- _WHAT YOU HAVE TO DO_:
Please give back only the lines below from the one containing "if fld w 0 3 = 2 then .rdy" to the one containing "def decode08 (w", each repeated word for word, both ends included.

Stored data
....

/-- The words of major 0x05. -/
def decode05 (w : Word) : Instr :=
  if fld w 0 3 = 0 ∧ fld w 15 6 = 0 then .brx (qualOf w) (BitVec.ofNat 6 (fld w 9 6)) (BitVec.ofNat 6 (fld w 3 6)) else
  if fld w 0 9 = 1 ∧ fld w 15 6 = 0 then .ret (qualOf w) (BitVec.ofNat 6 (fld w 9 6)) else
  if fld w 0 21 = 2 ∧ fld w 25 1 = 0 then .join (guardOf w) else
  if fld w 0 21 = 3 ∧ fld w 25 1 = 0 then .exit (guardOf w) else
  if fld w 0 15 = 4 ∧ fld w 19 2 = 0 then .cdecl (qualOf w) (BitVec.ofNat 4 (fld w 15 4)) else
  if fld w 0 15 = 5 ∧ fld w 19 2 = 0 ∧ fld w 25 1 = 0 then .bar (guardOf w) (BitVec.ofNat 4 (fld w 15 4)) else
  if fld w 0 21 = 6 ∧ fld w 25 1 = 0 then .fend (guardOf w) else
  if fld w 0 9 = 7 ∧ fld w 15 6 = 0 then .wake (qualOf w) (BitVec.ofNat 6 (fld w 9 6)) else
  if fld w 0 3 = 7 ∧ fld w 9 12 = 0x40 then .wakeTmr (qualOf w) (BitVec.ofNat 6 (fld w 3 6)) else
  .illegalEncoding w

/-- The words of major 0x06. -/
def decode06 (w : Word) : Instr :=
  if fld w 0 3 = 0 then .spawn (qualOf w) (BitVec.ofNat 6 (fld w 15 6)) (BitVec.ofNat 6 (fld w 9 6)) (BitVec.ofNat 6 (fld w 3 6)) else
  if fld w 0 3 = 1 ∧ fld w 25 1 = 0 then .park (guardOf w) (BitVec.ofNat 6 (fld w 15 6)) (BitVec.ofNat 6 (fld w 9 6)) (BitVec.ofNat 6 (fld w 3 6)) else
  if fld w 0 3 = 2 then .rdy (qualOf w) (BitVec.ofNat 6 (fld w 15 6)) (BitVec.ofNat 6 (fld w 9 6)) (BitVec.ofNat 6 (fld w 3 6)) else
  if fld w 0 3 = 3 then .await (qualOf w) (BitVec.ofNat 6 (fld w 15 6)) (BitVec.ofNat 6 (fld w 9 6)) (BitVec.ofNat 6 (fld w 3 6)) else
  .illegalEncoding w

/-- The words of major 0x07. -/
def decode07 (w : Word) : Instr :=
  if fld w 9 6 = 0 ∧ fld w 25 1 = 0 then .gate (guardOf w) (BitVec.ofNat 6 (fld w 15 6)) (BitVec.ofNat 9 (fld w 0 9)) else
  if fld w 0 21 = 0x200 ∧ fld w 25 1 = 0 then .gret (guardOf w) else
  .illegalEncoding w

/-- The words of major 0x08. -/
def decode08 (w : Word) : Instr :=
  if fld w 0 3 = 0 then .iadd (qualOf w) (BitVec.ofNat 6 (fld w 15 6)) (BitVec.ofNat 6 (fld w 9 6)) (BitVec.ofNat 6 (fld w 3 6)) else
  if fld w 0 3 = 1 then .isub (qualOf w) (BitVec.ofNat 6 (fld w 15 6)) (BitVec.ofNat 6 (fld w 9 6)) (BitVec.ofNat 6 (fld w 3 6)) else
  if fld w 0 3 = 2 then .imul (qualOf w) (BitVec.ofNat 6 (fld w 15 6)) (BitVec.ofNat 6 (fld w 9 6)) (BitVec.ofNat 6 (fld w 3 6)) else
  if fld w 0 3 = 3 then .imulh (qualOf w) (BitVec.ofNat 6 (fld w 15 6)) (BitVec.ofNat 6 (fld w 9 6)) (BitVec.ofNat 6 (fld w 3 6)) else
  if fld w 0 3 = 4 then .imin (qualOf w) (BitVec.ofNat 6 (fld w 15 6)) (BitVec.ofNat 6 (fld w 9 6)) (BitVec.ofNat 6 (fld w 3 6)) else
  if fld w 0 3 = 5 then .imax (qualOf w) (BitVec.ofNat 6 (fld w 15 6)) (BitVec.ofNat 6 (fld w 9 6)) (BitVec.ofNat 6 (fld w 3 6)) else
  if fld w 0 9 = 6 then .iabs (qualOf w) (BitVec.ofNat 6 (fld w 15 6)) (BitVec.ofNat 6 (fld w 9 6)) else
  if fld w 0 9 = 7 then .ineg (qualOf w) (BitVec.ofNat 6 (fld w 15 6)) (BitVec.ofNat 6 (fld w 9 6)) else
  .illegalEncoding w

/-- The words of major 0x09. -/
def decode09 (w : Word) : Instr :=
  if fld w 9 6 = 0 then .iaddImm (qualOf w) (BitVec.ofNat 6 (fld w 15 6)) (BitVec.ofNat 9 (fld w 0 9)) else
  if fld w 9 6 = 1 then .isubImm (qualOf w) (BitVec.ofNat 6 (fld w 15 6)) (BitVec.ofNat 9 (fld w 0 9)) else
  if fld w 9 6 = 2 then .imulImm (qualOf w) (BitVec.ofNat 6 (fld w 15 6)) (BitVec.ofNat 9 (fld w 0 9)) else
  if fld w 9 6 = 3 then .imulhImm (qualOf w) (BitVec.ofNat 6 (fld w 15 6)) (BitVec.ofNat 9 (fld w 0 9)) else
  if fld w 9 6 = 4 then .iminImm (qualOf w) (BitVec.ofNat 6 (fld w 15 6)) (BitVec.ofNat 9 (fld w 0 9)) else
  if fld w 9 6 = 5 then .imaxImm (qualOf w) (BitVec.ofNat 6 (fld w 15 6)) (BitVec.ofNat 9 (fld w 0 9)) else
  if fld w 9 6 = 6 then .iabsImm (qualOf w) (BitVec.ofNat 6 (fld w 15 6)) (BitVec.ofNat 9 (fld w 0 9)) else
  if fld w 9 6 = 7 then .inegImm (qualOf w) (BitVec.ofNat 6 (fld w 15 6)) (BitVec.ofNat 9 (fld w 0 9)) else
  .illegalEncoding w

....

- _ANSWER SPACE_:
  if fld w 0 3 = 2 then .rdy (qualOf w) (BitVec.ofNat 6 (fld w 15 6)) (BitVec.ofNat 6 (fld w 9 6)) (BitVec.ofNat 6 (fld w 3 6)) else
  if fld w 0 3 = 3 then .await (qualOf w) (BitVec.ofNat 6 (fld w 15 6)) (BitVec.ofNat 6 (fld w 9 6)) (BitVec.ofNat 6 (fld w 3 6)) else
  .illegalEncoding w

/-- The words of major 0x07. -/
def decode07 (w : Word) : Instr :=
  if fld w 9 6 = 0 ∧ fld w 25 1 = 0 then .gate (guardOf w) (BitVec.ofNat 6 (fld w 15 6)) (BitVec.ofNat 9 (fld w 0 9)) else
  if fld w 0 21 = 0x200 ∧ fld w 25 1 = 0 then .gret (guardOf w) else
  .illegalEncoding w

/-- The words of major 0x08. -/
def decode08 (w : Word) : Instr :=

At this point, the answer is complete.